35. CIC(s) operating in the Country :
 CIBIL (Credit Information Bureau (India) ltd)
 Experian Credit Information Company (India) Pvt Ltd
 Equifax Credit Information Services Private Ltd
 High Mark Credit Information Company Ltd
36. Principles of Lending :
 Safety
 Liquidity
 Profitability
 Purpose
 Security
 Diversification of risks
37. Difference b/w Term Loans & Working Capital : difference lies in the
purpose of the finance, the type of assets created out of it and the form in
which the advance is made by the bank. The other differences are:-
 Term loans are utilized for establishing or modernizing a manufacturing
unit by acquisition of fixed assets, while the working capital finance is
utilized for operating purposes resulting in the creation of current assets
for production and sale of finished goods.

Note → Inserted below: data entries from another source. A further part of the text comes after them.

-- ==== Sys2Proof/Machine/Flags.lean ====
section
/-! DEFINITION. Machine/Flags.lean: there are no condition codes and no command sets a flag as a side effect
(10_state.md R28), so no flag is computed anywhere. What the host can see of the state is here: the numeric values
of the enumerated registers and the status outputs (10_state.md R10, 70_reset_and_hazards.md R197). -/

namespace Sys2Proof.Machine

/-- The value of `PHASE` (10_state.md R15). -/
def Phase.code : Phase → BitVec 3
  | .idle => 0
  | .nipLoad => 1
  | .textImport => 2
  | .image => 3
  | .halt => 7

/-- The code of a fault kind (60_exceptions.md R161). -/
def ErrKind.code : ErrKind → BitVec 4
  | .parameterError => 1
  | .fileOpenError => 2
  | .paletteFormatError => 3
  | .imageDecodeError => 4
  | .constraintError => 5
  | .sequenceError => 6
  | .rangeError => 7

/-- The value of `ERR`: 0 while no fault has been taken (10_state.md R16). -/
def errCode : Option ErrKind → BitVec 4
  | none => 0
  | some k => k.code

/-- The value of `LDS` (10_state.md R18). -/
def LoadPos.code : LoadPos → BitVec 4
  | .tag0 => 0
  | .tag1 => 1
  | .tag2 => 2
  | .tag3 => 3
  | .count => 4
  | .flags => 5
  | .packed => 6
  | .extension => 7
  | .trailer => 8

/-- The status outputs, wires the host samples between two commands; the loader items, `NIB` and the RAM are not
among them (10_state.md R10, 92_eei_decisions.md D6). -/
structure Status where
  phase : BitVec 3
  err : BitVec 4
  count : BitVec 9
  trans : Byte
  res : BitVec 16
  nipFlags : Byte
  decl : BitVec 9
  w : BitVec 16
  h : BitVec 16
  x : BitVec 16
  y : BitVec 16
  mode4 : Bool
  deriving DecidableEq, Repr

/-- What the host sees of a state (70_reset_and_hazards.md R197). -/
def statusOf (s : State) : Status where
  phase := s.phase.code
  err := errCode s.err
  count := s.count
  trans := s.trans
  res := s.res
  nipFlags := s.nipFlags
  decl := s.decl
  w := s.w
  h := s.h
  x := s.x
  y := s.y
  mode4 := s.mode4

end Sys2Proof.Machine
end

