-- ==== Sys2Proof/Machine/Dispatch.lean ====
section
/-! DEFINITION. Machine/Dispatch.lean: one arm per command, each one call of its meaning. -/

namespace Sys2Proof.Machine

def exec (i : Instr) (s : State) : Host.Outcome State Fault Refusal :=
  match i with
  | .qred3 b => Sys2Proof.Machine.execQred3 b s
  | .qred2 b => Sys2Proof.Machine.execQred2 b s
  | .qnear r g b => Sys2Proof.Machine.execQnear r g b s
  | .pdef => Sys2Proof.Machine.execPdef s
  | .pldnip => Sys2Proof.Machine.execPldnip s
  | .din b => Sys2Proof.Machine.execDin b s
  | .pbegin n => Sys2Proof.Machine.execPbegin n s
  | .padd r g b => Sys2Proof.Machine.execPadd r g b s
  | .pend => Sys2Proof.Machine.execPend s
  | .pstnip x => Sys2Proof.Machine.execPstnip x s
  | .pget k => Sys2Proof.Machine.execPget k s
  | .tset v => Sys2Proof.Machine.execTset v s
  | .ibegin8 w h => Sys2Proof.Machine.execIbegin8 w h s
  | .ibegin4 w h => Sys2Proof.Machine.execIbegin4 w h s
  | .ipix sample => Sys2Proof.Machine.execIpix sample s

end Sys2Proof.Machine
end

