/-! ## The command word (30_encoding.md) -/

/-- Every command, with every operand at every value its field admits, decodes from its own word. -/
def Obligations.DecodeInvertsEncode : Prop :=
  ∀ i : Instr, decode (encode i) = .ok i

/-- A word decodes to one command only, and every bit of it counts: the command's word is that word. -/
def Obligations.EncodeInvertsDecode : Prop :=
  ∀ (cw : CommandWord) (i : Instr), decode cw = .ok i → encode i = cw

/-- 30_encoding.md R63: the row with `(cw & mask) = match` is the command the decoder reads, and no two rows match the
same word. -/
def Obligations.DecodeSelectsOpcodeRow : Prop :=
  ∀ cw : CommandWord,
    (∀ row ∈ opcodeRows, (Selects cw row ↔
      ∃ i, decode cw = .ok i ∧ i.mnemonic = row.mnemonic ∧ i.format = row.format ∧ opcodeOf i = row.opcode)) ∧
    (∀ row ∈ opcodeRows, ∀ row' ∈ opcodeRows, Selects cw row → Selects cw row' → row = row')

/-- 30_encoding.md R64: a word that matches no row is illegal and raises `ParameterError`, whatever the phase is but
`HALT`; any other word is a command. -/
def Obligations.WordMatchingNoRowRaisesParameterError : Prop :=
  ∀ (cw : CommandWord) (rest : List HostEvent) (s : State), s.port = .command cw :: rest → s.phase ≠ .halt →
    ((∀ row ∈ opcodeRows, ¬ Selects cw row) →
      step s = .next (faulted .parameterError { s with port := rest })) ∧
    ((∃ row ∈ opcodeRows, Selects cw row) → ∃ i, decode cw = .ok i ∧ step s = exec i { s with port := rest })

/-- Words written out from 30_encoding.md R60 to R63 and the vectors V-E2 decode to what they stand for (a sanity
statement on fixed words). -/
def Obligations.SampleWordsDecode : Prop :=
  decode 0x01000000C8 = .ok (.qred3 200) ∧ decode 0x03003264C8 = .ok (.qnear 200 100 50) ∧
  decode 0x1000000000 = .ok .pdef ∧ decode 0x120000004E = .ok (.din 0x4E) ∧
  decode 0x1300000100 = .ok (.pbegin 256) ∧ decode 0x14003264C8 = .ok (.padd 200 100 50) ∧
  decode 0x1600000001 = .ok (.pstnip true) ∧ decode 0x200002012C = .ok (.ibegin8 300 2) ∧
  decode 0x220038220C = .ok (.ipix 0x0038220C) ∧ decode 0x1600000002 = .error .reservedBitSet ∧
  decode 0x1900000000 = .error .undefinedOpcode

/-- 30_encoding.md R67: the assembler gives a command's mnemonic and operands the command's word. -/
def Obligations.AssembledCommandIsItsWord : Prop :=
  ∀ i : Instr, assemble i.mnemonic i.operands = some (encode i)

/-! ## Steps and runs (00_scope.md R9) -/

/-- A step runs the decoded command, the word taken from the port. -/
def Obligations.StepRunsDecodedCommand : Prop :=
  ∀ (s : State) (cw : CommandWord) (rest : List HostEvent) (i : Instr),
    s.port = .command cw :: rest → decode cw = .ok i → step s = exec i { s with port := rest }

/-- While the host presents nothing the block waits. The model's choice: log entry 2. -/
def Obligations.EmptyPortWaits : Prop :=
  ∀ s : State, s.port = [] → step s = .next s

/-- Steps of the machine over a port are the run of the events on it, one after another. -/
def Obligations.StepsRunThePort : Prop :=
  ∀ (evs rest : List HostEvent) (s : State), s.port = evs ++ rest →
    Host.Core.run Sys2Proof.core evs.length s = runEvents evs { s with port := rest }

/-! ## Reset (70_reset_and_hazards.md R190, R191) -/

/-- The numbers of `PHASE` (10_state.md R15), of `ERR` (60_exceptions.md R161) and of `LDS` (10_state.md R18), and the
status outputs of every state (70_reset_and_hazards.md R197); in these numbers, the registers after reset and an empty
output stream (70_reset_and_hazards.md R191). -/
def Obligations.ResetRegisterValues : Prop :=
  (∀ p : Phase, p.code = match p with | .idle => 0 | .nipLoad => 1 | .textImport => 2 | .image => 3 | .halt => 7) ∧
  (∀ e : Option ErrKind, errCode e = match e with
    | none => 0 | some .parameterError => 1 | some .fileOpenError => 2 | some .paletteFormatError => 3
    | some .imageDecodeError => 4 | some .constraintError => 5 | some .sequenceError => 6 | some .rangeError => 7) ∧
  (∀ l : LoadPos, l.code = match l with
    | .tag0 => 0 | .tag1 => 1 | .tag2 => 2 | .tag3 => 3 | .count => 4 | .flags => 5 | .packed => 6 | .extension => 7
    | .trailer => 8) ∧
  (∀ s : State, statusOf s =
    { phase := s.phase.code, err := errCode s.err, count := s.count, trans := s.trans, res := s.res
      nipFlags := s.nipFlags, decl := s.decl, w := s.w, h := s.h, x := s.x, y := s.y, mode4 := s.mode4 }) ∧
  statusOf State.reset =
    { phase := 0, err := 0, count := 0, trans := 0xE3, res := 0, nipFlags := 0, decl := 0
      w := 0, h := 0, x := 0, y := 0, mode4 := false } ∧
  State.reset.lds.code = 0 ∧ State.reset.tagOk = false ∧ State.reset.ldExt = false ∧ State.reset.ldp = 0 ∧
  State.reset.nib = 0 ∧ State.reset.out = []

/-- 70_reset_and_hazards.md R190: the reset input in any phase gives every register its reset value, and neither emits nor
withdraws a byte. That no palette entry then holds a value is how the model has the unspecified contents of the RAM
(log entry 4). -/
def Obligations.ResetInputRestoresResetState : Prop :=
  ∀ (s : State) (rest : List HostEvent), s.port = .reset :: rest →
    step s = .next
      { phase := .idle, err := none, count := 0, trans := 0xE3, res := 0, nipFlags := 0, decl := 0, lds := .tag0
        tagOk := false, ldExt := false, ldp := 0, w := 0, h := 0, x := 0, y := 0, mode4 := false, nib := 0
        pal := [], out := s.out, port := rest }

/-! ## Faults and phases (60_exceptions.md, 10_state.md R15) -/

/-- Every command raises `SequenceError` in a phase that does not accept it. -/
def Obligations.CommandOutsideItsPhaseRaisesSequenceError : Prop :=
  ∀ (i : Instr) (s : State), SequenceErrorOutside (acceptedIn i) i s

/-- 60_exceptions.md R165: in `HALT` every word is ignored, and a run that ends there has failed. -/
def Obligations.HaltIgnoresEveryWord : Prop :=
  ∀ (s : State) (cw : CommandWord) (rest : List HostEvent), s.phase = .halt → s.port = .command cw :: rest →
    step s = .next { s with port := rest } ∧ runEnd s = .failed

/-- A command either completes, and leaves `ERR` and never `HALT`, or faults and changes nothing but `ERR` and
`PHASE`, with one of the five codes the block raises (60_exceptions.md R160, R161, R164). -/
def Obligations.WordsCompleteOrFaultPrecisely : Prop :=
  ∀ (cw : CommandWord) (s t : State), s.phase ≠ .halt → runWord cw s = .next t →
    (t.phase ≠ .halt ∧ t.err = s.err) ∨
    (t = faulted .parameterError s ∨ t = faulted .paletteFormatError s ∨ t = faulted .constraintError s ∨
      t = faulted .sequenceError s ∨ t = faulted .rangeError s)

/-- 60_exceptions.md R166: the only exit from `HALT` is reset, which discards the palette; no second fault occurs. -/
def Obligations.OnlyResetLeavesHalt : Prop :=
  ∀ s t : State, s.phase = .halt → step s = .next t →
    (t.phase = .halt ∧ t.err = s.err) ∨ (∃ rest, s.port = .reset :: rest ∧ t.count = 0 ∧ t.err = none)

/-- The transitions of `PHASE` (10_state.md R15), over all commands. -/
def Obligations.PhaseTransitions : Prop :=
  ∀ (i : Instr) (s t : State), exec i s = .next t → t.phase ≠ s.phase →
    (s.phase = .idle ∧ t.phase = .nipLoad ∧ i = .pldnip) ∨
    (s.phase = .nipLoad ∧ t.phase = .idle ∧ ∃ b, i = .din b ∧
      (s.lds = .trailer ∨ (s.lds = .tag3 ∧ ¬ (s.tagOk = true ∧ b = 0x30)))) ∨
    (s.phase = .idle ∧ t.phase = .textImport ∧ ∃ n, i = .pbegin n) ∨
    (s.phase = .textImport ∧ t.phase = .idle ∧ i = .pend) ∨
    (s.phase = .idle ∧ t.phase = .image ∧ ∃ w h, w ≠ 0#16 ∧ h ≠ 0#16 ∧ (i = .ibegin8 w h ∨ i = .ibegin4 w h)) ∨
    (s.phase = .image ∧ t.phase = .idle ∧ s.w.toNat ≤ s.x.toNat + 1 ∧ s.y.toNat + 1 = s.h.toNat ∧
      ∃ p, i = .ipix p) ∨
    (s.phase ≠ .halt ∧ t.phase = .halt ∧ t.err ≠ none)

/-! ## Frames over all commands (10_state.md R12 to R26) -/

/-- Each register has no other writers than 10_state.md names. -/
def Obligations.RegistersHaveOnlyTheirWriters : Prop :=
  ∀ (i : Instr) (s t : State), exec i s = .next t →
    (t.res ≠ s.res → (∃ b, i = .qred3 b) ∨ (∃ b, i = .qred2 b) ∨ (∃ r g b, i = .qnear r g b) ∨ ∃ k, i = .pget k) ∧
    (t.count ≠ s.count → i = .pdef ∨ i = .pldnip ∨ (∃ b, i = .din b) ∨ (∃ n, i = .pbegin n) ∨
      (∃ r g b, i = .padd r g b) ∨ i = .pend) ∧
    (t.trans ≠ s.trans → i = .pdef ∨ i = .pldnip ∨ (∃ n, i = .pbegin n) ∨ (∃ b, i = .din b ∧ s.lds = .trailer) ∨
      ∃ v, i = .tset v) ∧
    (t.decl ≠ s.decl → i = .pldnip ∨ (∃ b, i = .din b ∧ s.lds = .count) ∨ ∃ n, i = .pbegin n) ∧
    (t.lds ≠ s.lds ∨ t.tagOk ≠ s.tagOk ∨ t.ldExt ≠ s.ldExt ∨ t.ldp ≠ s.ldp ∨ t.nipFlags ≠ s.nipFlags →
      i = .pldnip ∨ ∃ b, i = .din b) ∧
    (t.w ≠ s.w ∨ t.h ≠ s.h ∨ t.mode4 ≠ s.mode4 → ∃ w h, i = .ibegin8 w h ∨ i = .ibegin4 w h) ∧
    (t.x ≠ s.x ∨ t.y ≠ s.y → (∃ w h, i = .ibegin8 w h ∨ i = .ibegin4 w h) ∨ ∃ p, i = .ipix p) ∧
    (t.nib ≠ s.nib → (∃ p, i = .ipix p) ∧ s.mode4 = true ∧ s.x.toNat % 2 = 0) ∧
    t.port = s.port

/-- Which entry of the palette RAM a command writes, every other entry reading as before (20_memory.md R42, R50): all
of them for `PDEF`; the one at `COUNT` for a colour-completing `DIN` and for `PADD`; none for any other command. -/
def Obligations.PaletteRamFrame : Prop :=
  ∀ (i : Instr) (s t : State) (a : Nat), exec i s = .next t → t.pal.read a ≠ s.pal.read a →
    i = .pdef ∨
    (a = s.count.toNat ∧ ∃ b, i = .din b ∧ (s.lds = .packed ∧ s.ldExt = false ∨ s.lds = .extension)) ∨
    (a = s.count.toNat ∧ ∃ r g b, i = .padd r g b)

/-- The output stream only grows, and only `PSTNIP`, `IBEGIN8`, `IBEGIN4` and `IPIX` emit (20_memory.md R43); reset
withdraws nothing (70_reset_and_hazards.md R190). -/
def Obligations.OutputOnlyGrows : Prop :=
  (∀ s t : State, step s = .next t → s.out <+: t.out) ∧
  (∀ (i : Instr) (s t : State), exec i s = .next t → t.out ≠ s.out →
    t.phase ≠ .halt ∧ ((∃ x, i = .pstnip x) ∨ (∃ w h, i = .ibegin8 w h ∨ i = .ibegin4 w h) ∨ ∃ p, i = .ipix p))

/-- No command changes the palette while an image is open (41_palette.md R110). -/
def Obligations.PaletteFixedWhileImageOpen : Prop :=
  ∀ (i : Instr) (s t : State), s.phase = .image → exec i s = .next t →
    t.pal = s.pal ∧ t.count = s.count ∧ t.trans = s.trans

/-! ## The quantizer (40_quantizer.md) -/

/-- 40_quantizer.md R92: over any level table, the index of the nearest level, the lowest on a tie; `reduce3` and
`reduce2` over their tables. -/
def Obligations.ReduceFindsLowestNearestLevel : Prop :=
  (∀ (T : List Nat) (v : Nat), T ≠ [] →
    ∃ level, T[reduce T v]? = some level ∧
      ∀ (j other : Nat), T[j]? = some other →
        absDiff level v ≤ absDiff other v ∧ (j < reduce T v → absDiff level v < absDiff other v)) ∧
  (∀ v : Byte, (reduce3 v).toNat = reduce [0, 36, 73, 109, 146, 182, 219, 255] v.toNat) ∧
  (∀ v : Byte, (reduce2 v).toNat = reduce [0, 85, 170, 255] v.toNat)
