theorem runEvents_inv {es : List HostEvent} {s t : State} (h : s.Inv) (hr : runEvents es s = .next t) : t.Inv := by
  induction es generalizing s with
  | nil => exact next_eq hr ▸ h
  | cons e es ih =>
    cases he : runEvent e s with
    | next u => exact ih (runEvent_inv h he) ((runEvents_cons_next he).symm.trans hr)
    | fault f => simp [runEvents, he] at hr
    | refused q => simp [runEvents, he] at hr

theorem reset_inv : State.reset.Inv := State.Inv.assertReset State.reset

end Sys2Proof.Machine

namespace Sys2Proof.Proofs

open Sys2Proof.Machine

/-- Settles O54: the reset state is the reset input's effect on itself. -/
theorem resetSatisfiesInvariant : Obligations.ResetSatisfiesInvariant := reset_inv

/-- Settles O55: a step waits, or performs one event on the state without the event at the port. -/
theorem stepKeepsInvariant : Obligations.StepKeepsInvariant := by
  intro s t h hr
  cases hport : s.port with
  | nil => exact next_eq ((step_nil hport).symm.trans hr) ▸ h
  | cons e rest => exact runEvent_inv (h.setPort rest) ((step_cons hport).symm.trans hr)

/-- Settles O56: the invariant holds at reset and along every list of events, and R30 is part of it. -/
theorem reachableStatesSatisfyR30 : Obligations.ReachableStatesSatisfyR30 :=
  fun _ _ hr => (runEvents_inv reset_inv hr).r30

end Sys2Proof.Proofs
end

section
/-! Where a command stops (10_state.md R33, 20_memory.md R40): only at a palette entry that holds no value or does not
exist. -/

namespace Sys2Proof.Machine

/-- A next state, or a stop for which `s` lacks an entry: one below `COUNT` that holds no value, or the one at `COUNT`
that an append would store at. -/
inductive NextOrMissing (s : State) : Result → Prop
  | next (t : State) : NextOrMissing s (.next t)
  | unwritten (h : ¬ s.PaletteWritten) : NextOrMissing s (.fault .unwrittenEntry)
  | noEntry (hcount : 256 ≤ s.count.toNat)
      (hopen : s.phase = .textImport ∧ s.count ≠ s.decl ∨
        s.phase = .nipLoad ∧ (s.lds = .packed ∨ s.lds = .extension)) : NextOrMissing s (.fault .noSuchEntry)

theorem NextOrMissing.inPhase {p : Phase} {s : State} {body : Result} (h : s.phase = p → NextOrMissing s body) :
    NextOrMissing s (inPhase p s body) := by
  unfold Machine.inPhase
  split
  · exact .next _
  · split
    · exact h ‹_›
    · exact .next _

theorem NextOrMissing.needPalette {s : State} {body : Result} (h : NextOrMissing s body) :
    NextOrMissing s (needPalette s body) := by
  unfold Machine.needPalette
  split
  · exact .next _
  · exact h

/-- A read that answers when the palette is written. -/
theorem NextOrMissing.reading {α : Type} {s : State} {o : Option α} {f : α → State}
    (h : s.PaletteWritten → ∃ v, o = some v) : NextOrMissing s (reading o fun v => .next (f v)) := by
  cases ho : o with
  | some v => exact .next _
  | none =>
    refine .unwritten fun hw => ?_
    obtain ⟨v, hv⟩ := h hw
    simp [ho] at hv

theorem NextOrMissing.appendColour {s u : State} {c : Colour} (hu : u.count = s.count)
    (hopen : s.phase = .textImport ∧ s.count ≠ s.decl ∨
      s.phase = .nipLoad ∧ (s.lds = .packed ∨ s.lds = .extension)) : NextOrMissing s (appendColour c u) := by
  by_cases hc : u.count.toNat < 256
  · rw [appendColour_of_lt hc]; exact .next _
  · have hge : 256 ≤ u.count.toNat := Nat.not_lt.mp hc
    rw [appendColour_of_ge hge]; exact .noEntry (hu ▸ hge) hopen

theorem paletteColours_exists {s : State} (h : s.PaletteWritten) : ∃ cs, paletteColours s = some cs :=
  PalRam.entriesFrom_exists s.pal 0 s.count.toNat fun k hk => by simpa using h k hk

theorem loadByte_nextOrMissing {b : Byte} {s : State} (hp : s.phase = .nipLoad) : NextOrMissing s (loadByte b s) := by
  unfold loadByte
  split
  case h_4 => split <;> exact .next _
  case h_7 hl =>
    split
    · exact .next _
    · exact .appendColour rfl (.inr ⟨hp, .inl hl⟩)
  case h_8 hl => exact .appendColour rfl (.inr ⟨hp, .inr hl⟩)
  all_goals exact .next _

/-- All the stops there are. -/
theorem exec_nextOrMissing (i : Instr) (s : State) : NextOrMissing s (exec i s) := by
  cases i with
  | qred3 | qred2 | pdef | pldnip | pend | tset => exact .inPhase fun _ => .next _
  | qnear r g b => exact .inPhase fun _ => .needPalette (.reading (nearest_exists s r g b))
  | din b => exact .inPhase loadByte_nextOrMissing
  | pbegin n =>
    refine .inPhase fun _ => ?_
    split <;> exact .next _
  | padd r g b =>
    refine .inPhase fun hp => ?_
    split
    · exact .next _
    · exact .appendColour rfl (.inl ⟨hp, ‹_›⟩)
  | pstnip x => exact .inPhase fun _ => .needPalette (.reading paletteColours_exists)
  | pget k =>
    refine .inPhase fun _ => ?_
    split
    · exact .next _
    · exact .reading fun hw => hw _ (Nat.not_le.mp ‹_›)
  | ibegin8 => exact .inPhase fun _ => .needPalette (.next _)
  | ibegin4 w h =>
    refine .inPhase fun _ => .needPalette ?_
    split
    · exact .next _
    · split <;> exact .next _
  | ipix p => exact .inPhase fun _ => .reading fun hw => pixelIndex_exists s p (.inl hw)

theorem runEvent_nextOrMissing (e : HostEvent) (s : State) : NextOrMissing s (runEvent e s) := by
  cases e with
  | reset => exact .next _
  | command cw =>
    cases hd : decode cw with
    | ok i =>
      rw [runEvent, runWord_of_ok hd]
      exact exec_nextOrMissing i s
    | error r =>
      rw [runEvent, runWord_of_error hd]
      unfold illegalWord
      split <;> exact .next _

/-- With the invariant no entry is missing: the palette is written, and an append is below `DECL` (R30 (a), (d), (e)). -/
theorem NextOrMissing.exists_next {s : State} {r : Result} (h : NextOrMissing s r) (hi : s.Inv) : ∃ t, r = .next t := by
  cases h with
  | next t => exact ⟨t, rfl⟩
  | unwritten hw => exact absurd hi.r30.written hw
  | noEntry hcount hopen =>
    have hdecl := hi.r30.decl_le
    have hlt : s.count.toNat < s.decl.toNat := by
      rcases hopen with ⟨hp, hne⟩ | ⟨hp, hl⟩
      · exact (hi.r30.import_le hp).lt_of_ne fun he => hne (BitVec.eq_of_toNat_eq he)
      · exact (hi.r30.load_open hp hl).2
    omega

theorem NextOrMissing.ne_refused {s : State} {r : Result} (h : NextOrMissing s r) (q : Refusal) : r ≠ .refused q := by
  cases h <;> nofun

theorem nearest_none {s : State} (r g b : Byte) {i : Nat} (hi : i < s.count.toNat) (ht : i ≠ s.trans.toNat)
    (h : s.pal.read i = none) : nearest s r g b = none := by
  simp [nearest, searchLoop_none s.pal s.trans r g b _ Config.bestInit 0 i (List.mem_range.mpr hi) ht h]

theorem count_ne_zero_of_lt {s : State} {i : Nat} (h : i < s.count.toNat) : s.count ≠ 0#9 := by
  intro h0
  simp [h0] at h

/-- The byte that completes a colour is an append. -/
theorem loadByte_of_colour {s : State} (b : Byte) (h : s.lds = .packed ∧ s.ldExt = false ∨ s.lds = .extension) :
    ∃ c, loadByte b s = appendColour c { s with lds := afterColour s } := by
  rcases h with ⟨hl, hx⟩ | hl
  · exact ⟨unpack8 b, by simp [loadByte, hl, hx]⟩
  · exact ⟨unpack9 s.ldp b, by simp [loadByte, hl]⟩

end Sys2Proof.Machine

namespace Sys2Proof.Proofs

open Sys2Proof.Machine

/-- Settles O57: a step performs at most one event, which meets no missing entry. -/
theorem invariantStatesNeverStop : Obligations.InvariantStatesNeverStop := by
  intro s h
  cases hport : s.port with
  | nil => exact ⟨s, step_nil hport⟩
  | cons e rest =>
    rw [step_cons hport]
    exact (runEvent_nextOrMissing e _).exists_next (h.setPort rest)

/-- Settles O12: every command is the phase check around its body. -/
theorem commandOutsideItsPhaseRaisesSequenceError : Obligations.CommandOutsideItsPhaseRaisesSequenceError := by
  intro i s hhalt hp
  obtain ⟨body, hb⟩ := exec_eq_inPhase i s
  exact hb.trans (inPhase_of_ne hhalt hp)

 Term loans are usually of medium- or long-term duration and are
repayable in quarterly or half yearly instalments over an agreed period
of time.
 The working capital finance is generally availed of in cash credit
hypothecation accounts with frequent drawings and repayments and is
payable on demand.
38. Hypothecation : The mortgage of movable property is called
“hypothecation”. It may be described as ‘a transaction whereby money is
borrowed by the debtor (owner of the goods) on the security of the moveable
property without transferring either the property or the possession to the
creditor’.
39. Hypothecation differs from mortgage in two respects. Firstly, mortgage
relates to immoveable property whereas hypothecation relates to movables.
Secondly, in a mortgage, there is transfer of interest in the property to the
creditor but in hypothecation there is only obligation to repay money and no
transfer of interest.
40. SBI Life : It’s a joint venture b/w SBI and BNP Paribas Cardif. SBI owns
74% of the total capital and BNP Paribas Cardif the remaining 26%. SBI Life
extensively leverages the State Bank Group relationship as a platform for
cross-selling insurance products along with its numerous banking product
packages such as housing loans and personal loans.
41. SBI Life Term Plans : Poorna Suraksha Plan, Smart Shield, Saral Shield,
Sampoorn Cancer Suraksha, etc. . Provides comprehensive protection to
family in case of death or critical illness.
42. SBI Life Savings Plan : Shubh Nivesh, a with-profit endowment assurance
plan, provides insurance coverage, savings and income under a single plan.;
Smart Bachat, etc.
43. SBI General Insurance Company Ltd : a joint venture between the State
Bank of India and Insurance Australia Group (IAG). SBI owns 74% of the
total capital and IAG the remaining 26%. Current Policy offering of SBI
General covers Motor, Health, Personal Accident & Home Insurance for
Individuals and Aviation, Fire, Marine, Package, Construction &
Engineering, Liability, Group Health, Group Personal Accident &
Miscellaneous Insurance for Businesses.
44. SBI Credit Cards : SBI Card Elite, SBI Card Prime, Simply Save, etc.
45. YONO (You only need one) : SBI Digital Banking Product that facilitates
customers to Open a digital account, apply for credit card, insurance policy,
investment in mutual funds, apply for loans, etc.